The output should be all lines of the entries below in which the word "spIndex" occurs.

▼

-- ==== Sys2Proof/Laws/State.lean ====
section
/-! SUPPORT. One lemma per field of the state and update of it, each true by computation. -/

namespace Sys2Proof.Machine

@[simp] theorem State.writeByte_mem (s : State) (a v : Byte) : (s.writeByte a v).mem = s.mem.write a.toNat v := rfl
@[simp] theorem State.writeByte_regs (s : State) (a v : Byte) : (s.writeByte a v).regs = s.regs := rfl
@[simp] theorem State.writeByte_pc (s : State) (a v : Byte) : (s.writeByte a v).pc = s.pc := rfl
@[simp] theorem State.writeByte_flags (s : State) (a v : Byte) : (s.writeByte a v).flags = s.flags := rfl
@[simp] theorem State.writeByte_fsm (s : State) (a v : Byte) : (s.writeByte a v).fsm = s.fsm := rfl
@[simp] theorem State.writeByte_fault (s : State) (a v : Byte) : (s.writeByte a v).fault = s.fault := rfl
@[simp] theorem State.writeByte_out (s : State) (a v : Byte) : (s.writeByte a v).out = s.out := rfl
@[simp] theorem State.writeByte_hostIn (s : State) (a v : Byte) : (s.writeByte a v).hostIn = s.hostIn := rfl

@[simp] theorem State.setReg_mem (s : State) (i : RegIdx) (v : Byte) : (s.setReg i v).mem = s.mem := rfl
@[simp] theorem State.setReg_regs (s : State) (i : RegIdx) (v : Byte) : (s.setReg i v).regs = s.regs.set i v := rfl
@[simp] theorem State.setReg_pc (s : State) (i : RegIdx) (v : Byte) : (s.setReg i v).pc = s.pc := rfl
@[simp] theorem State.setReg_flags (s : State) (i : RegIdx) (v : Byte) : (s.setReg i v).flags = s.flags := rfl
@[simp] theorem State.setReg_fsm (s : State) (i : RegIdx) (v : Byte) : (s.setReg i v).fsm = s.fsm := rfl
@[simp] theorem State.setReg_fault (s : State) (i : RegIdx) (v : Byte) : (s.setReg i v).fault = s.fault := rfl
@[simp] theorem State.setReg_out (s : State) (i : RegIdx) (v : Byte) : (s.setReg i v).out = s.out := rfl
@[simp] theorem State.setReg_hostIn (s : State) (i : RegIdx) (v : Byte) : (s.setReg i v).hostIn = s.hostIn := rfl

@[simp] theorem State.setFlags_mem (s : State) (f : Flags) : (s.setFlags f).mem = s.mem := rfl
@[simp] theorem State.setFlags_regs (s : State) (f : Flags) : (s.setFlags f).regs = s.regs := rfl
@[simp] theorem State.setFlags_pc (s : State) (f : Flags) : (s.setFlags f).pc = s.pc := rfl
@[simp] theorem State.setFlags_flags (s : State) (f : Flags) : (s.setFlags f).flags = f := rfl
@[simp] theorem State.setFlags_fsm (s : State) (f : Flags) : (s.setFlags f).fsm = s.fsm := rfl
@[simp] theorem State.setFlags_fault (s : State) (f : Flags) : (s.setFlags f).fault = s.fault := rfl
@[simp] theorem State.setFlags_out (s : State) (f : Flags) : (s.setFlags f).out = s.out := rfl
@[simp] theorem State.setFlags_hostIn (s : State) (f : Flags) : (s.setFlags f).hostIn = s.hostIn := rfl

@[simp] theorem State.emit_mem (s : State) (v : Byte) : (s.emit v).mem = s.mem := rfl
@[simp] theorem State.emit_regs (s : State) (v : Byte) : (s.emit v).regs = s.regs := rfl
@[simp] theorem State.emit_pc (s : State) (v : Byte) : (s.emit v).pc = s.pc := rfl
@[simp] theorem State.emit_flags (s : State) (v : Byte) : (s.emit v).flags = s.flags := rfl
@[simp] theorem State.emit_fsm (s : State) (v : Byte) : (s.emit v).fsm = s.fsm := rfl
@[simp] theorem State.emit_fault (s : State) (v : Byte) : (s.emit v).fault = s.fault := rfl
@[simp] theorem State.emit_out (s : State) (v : Byte) : (s.emit v).out = s.out ++ [v] := rfl
@[simp] theorem State.emit_hostIn (s : State) (v : Byte) : (s.emit v).hostIn = s.hostIn := rfl

@[simp] theorem State.raise_mem (s : State) (k : FaultKind) (a : Nat) (op : Byte) : (s.raise k a op).mem = s.mem := rfl
@[simp] theorem State.raise_regs (s : State) (k : FaultKind) (a : Nat) (op : Byte) : (s.raise k a op).regs = s.regs := rfl
@[simp] theorem State.raise_pc (s : State) (k : FaultKind) (a : Nat) (op : Byte) : (s.raise k a op).pc = s.pc := rfl
@[simp] theorem State.raise_flags (s : State) (k : FaultKind) (a : Nat) (op : Byte) : (s.raise k a op).flags = s.flags := rfl
@[simp] theorem State.raise_fsm (s : State) (k : FaultKind) (a : Nat) (op : Byte) : (s.raise k a op).fsm = .halted := rfl
@[simp] theorem State.raise_fault (s : State) (k : FaultKind) (a : Nat) (op : Byte) : (s.raise k a op).fault = { valid := true, kind := k, addr := BitVec.ofNat 9 a, pc := s.pc, opcode := op } := rfl
@[simp] theorem State.raise_out (s : State) (k : FaultKind) (a : Nat) (op : Byte) : (s.raise k a op).out = s.out := rfl
@[simp] theorem State.raise_hostIn (s : State) (k : FaultKind) (a : Nat) (op : Byte) : (s.raise k a op).hostIn = s.hostIn := rfl

@[simp] theorem State.branch_mem (s : State) (t : Byte) : (s.branch t).mem = s.mem := rfl
@[simp] theorem State.branch_regs (s : State) (t : Byte) : (s.branch t).regs = s.regs := rfl
@[simp] theorem State.branch_pc (s : State) (t : Byte) : (s.branch t).pc = t := rfl
@[simp] theorem State.branch_flags (s : State) (t : Byte) : (s.branch t).flags = s.flags := rfl
@[simp] theorem State.branch_fsm (s : State) (t : Byte) : (s.branch t).fsm = s.fsm := rfl
@[simp] theorem State.branch_fault (s : State) (t : Byte) : (s.branch t).fault = s.fault := rfl
@[simp] theorem State.branch_out (s : State) (t : Byte) : (s.branch t).out = s.out := rfl
@[simp] theorem State.branch_hostIn (s : State) (t : Byte) : (s.branch t).hostIn = s.hostIn := rfl

@[simp] theorem State.halt_mem (s : State) : s.halt.mem = s.mem := rfl
@[simp] theorem State.halt_regs (s : State) : s.halt.regs = s.regs := rfl
@[simp] theorem State.halt_pc (s : State) : s.halt.pc = 0 := rfl
@[simp] theorem State.halt_flags (s : State) : s.halt.flags = s.flags := rfl
@[simp] theorem State.halt_fsm (s : State) : s.halt.fsm = .halted := rfl
@[simp] theorem State.halt_fault (s : State) : s.halt.fault = s.fault := rfl
@[simp] theorem State.halt_out (s : State) : s.halt.out = s.out := rfl
@[simp] theorem State.halt_hostIn (s : State) : s.halt.hostIn = s.hostIn := rfl

@[simp] theorem State.dropPins_mem (s : State) : s.dropPins.mem = s.mem := rfl
@[simp] theorem State.dropPins_regs (s : State) : s.dropPins.regs = s.regs := rfl
@[simp] theorem State.dropPins_pc (s : State) : s.dropPins.pc = s.pc := rfl
@[simp] theorem State.dropPins_flags (s : State) : s.dropPins.flags = s.flags := rfl
@[simp] theorem State.dropPins_fsm (s : State) : s.dropPins.fsm = s.fsm := rfl
@[simp] theorem State.dropPins_fault (s : State) : s.dropPins.fault = s.fault := rfl
@[simp] theorem State.dropPins_out (s : State) : s.dropPins.out = s.out := rfl
@[simp] theorem State.dropPins_hostIn (s : State) : s.dropPins.hostIn = s.hostIn.tail := rfl

@[simp] theorem State.pushByte_mem (s : State) (v : Byte) : (s.pushByte v).mem = s.mem.write (s.sp - 1).toNat v := rfl
@[simp] theorem State.pushByte_regs (s : State) (v : Byte) : (s.pushByte v).regs = s.regs.set spIndex (s.sp - 1) := rfl
@[simp] theorem State.pushByte_pc (s : State) (v : Byte) : (s.pushByte v).pc = s.pc := rfl
@[simp] theorem State.pushByte_flags (s : State) (v : Byte) : (s.pushByte v).flags = s.flags := rfl
@[simp] theorem State.pushByte_fsm (s : State) (v : Byte) : (s.pushByte v).fsm = s.fsm := rfl
@[simp] theorem State.pushByte_fault (s : State) (v : Byte) : (s.pushByte v).fault = s.fault := rfl
@[simp] theorem State.pushByte_out (s : State) (v : Byte) : (s.pushByte v).out = s.out := rfl
@[simp] theorem State.pushByte_hostIn (s : State) (v : Byte) : (s.pushByte v).hostIn = s.hostIn := rfl

@[simp] theorem State.popInto_mem (s : State) (r : RegIdx) : (s.popInto r).mem = s.mem := rfl
@[simp] theorem State.popInto_regs (s : State) (r : RegIdx) : (s.popInto r).regs = (s.regs.set spIndex (s.sp + 1)).set r (s.readByte s.sp) := rfl
@[simp] theorem State.popInto_pc (s : State) (r : RegIdx) : (s.popInto r).pc = s.pc := rfl
@[simp] theorem State.popInto_flags (s : State) (r : RegIdx) : (s.popInto r).flags = s.flags := rfl
@[simp] theorem State.popInto_fsm (s : State) (r : RegIdx) : (s.popInto r).fsm = s.fsm := rfl
@[simp] theorem State.popInto_fault (s : State) (r : RegIdx) : (s.popInto r).fault = s.fault := rfl
@[simp] theorem State.popInto_out (s : State) (r : RegIdx) : (s.popInto r).out = s.out := rfl
@[simp] theorem State.popInto_hostIn (s : State) (r : RegIdx) : (s.popInto r).hostIn = s.hostIn := rfl

@[simp] theorem State.resetWith_mem (P : Params) (s : State) : (s.resetWith P).mem = if P.clearsRam then [] else s.mem := rfl
@[simp] theorem State.resetWith_regs (P : Params) (s : State) : (s.resetWith P).regs = #v[0, 0, 0, 0, 0, 0, 0, P.spReset] := rfl
@[simp] theorem State.resetWith_pc (P : Params) (s : State) : (s.resetWith P).pc = 0 := rfl
@[simp] theorem State.resetWith_flags (P : Params) (s : State) : (s.resetWith P).flags = Flags.clear := rfl
@[simp] theorem State.resetWith_fsm (P : Params) (s : State) : (s.resetWith P).fsm = .halted := rfl
@[simp] theorem State.resetWith_fault (P : Params) (s : State) : (s.resetWith P).fault = FaultRecord.clear := rfl
@[simp] theorem State.resetWith_out (P : Params) (s : State) : (s.resetWith P).out = s.out := rfl
@[simp] theorem State.resetWith_hostIn (P : Params) (s : State) : (s.resetWith P).hostIn = s.hostIn := rfl

@[simp] theorem State.readByte_dropPins (s : State) (a : Byte) : s.dropPins.readByte a = s.readByte a := rfl
@[simp] theorem State.opcodeByte_dropPins (s : State) : s.dropPins.opcodeByte = s.opcodeByte := rfl

/-- Reset at the default parameters is the reset state, but for the history and the host's coming inputs (R38). -/
theorem State.resetWith_params (s : State) :
    s.resetWith Config.params = { State.reset with out := s.out, hostIn := s.hostIn } := rfl

/-- Power-up and reset at the default parameters give the reset state (R171). -/
theorem State.powerUp_params : State.powerUp Config.params = State.reset := rfl

/-- What a register reads is a function of the register file alone. -/
theorem State.reg_of_regs {s t : State} (h : s.regs = t.regs) (i : RegIdx) : s.reg i = t.reg i := by
  simp [State.reg, h]

/-- What a byte of memory reads is a function of memory alone. -/
theorem State.readByte_of_mem {s t : State} (h : s.mem = t.mem) (a : Byte) : s.readByte a = t.readByte a := by
  simp [State.readByte, h]

end Sys2Proof.Machine
end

▲

**EXERCISE OUTPUT**
@[simp] theorem State.pushByte_regs (s : State) (v : Byte) : (s.pushByte v).regs = s.regs.set spIndex (s.sp - 1) := rfl
@[simp] theorem State.popInto_regs (s : State) (r : RegIdx) : (s.popInto r).regs = (s.regs.set spIndex (s.sp + 1)).set r (s.readByte s.sp) := rfl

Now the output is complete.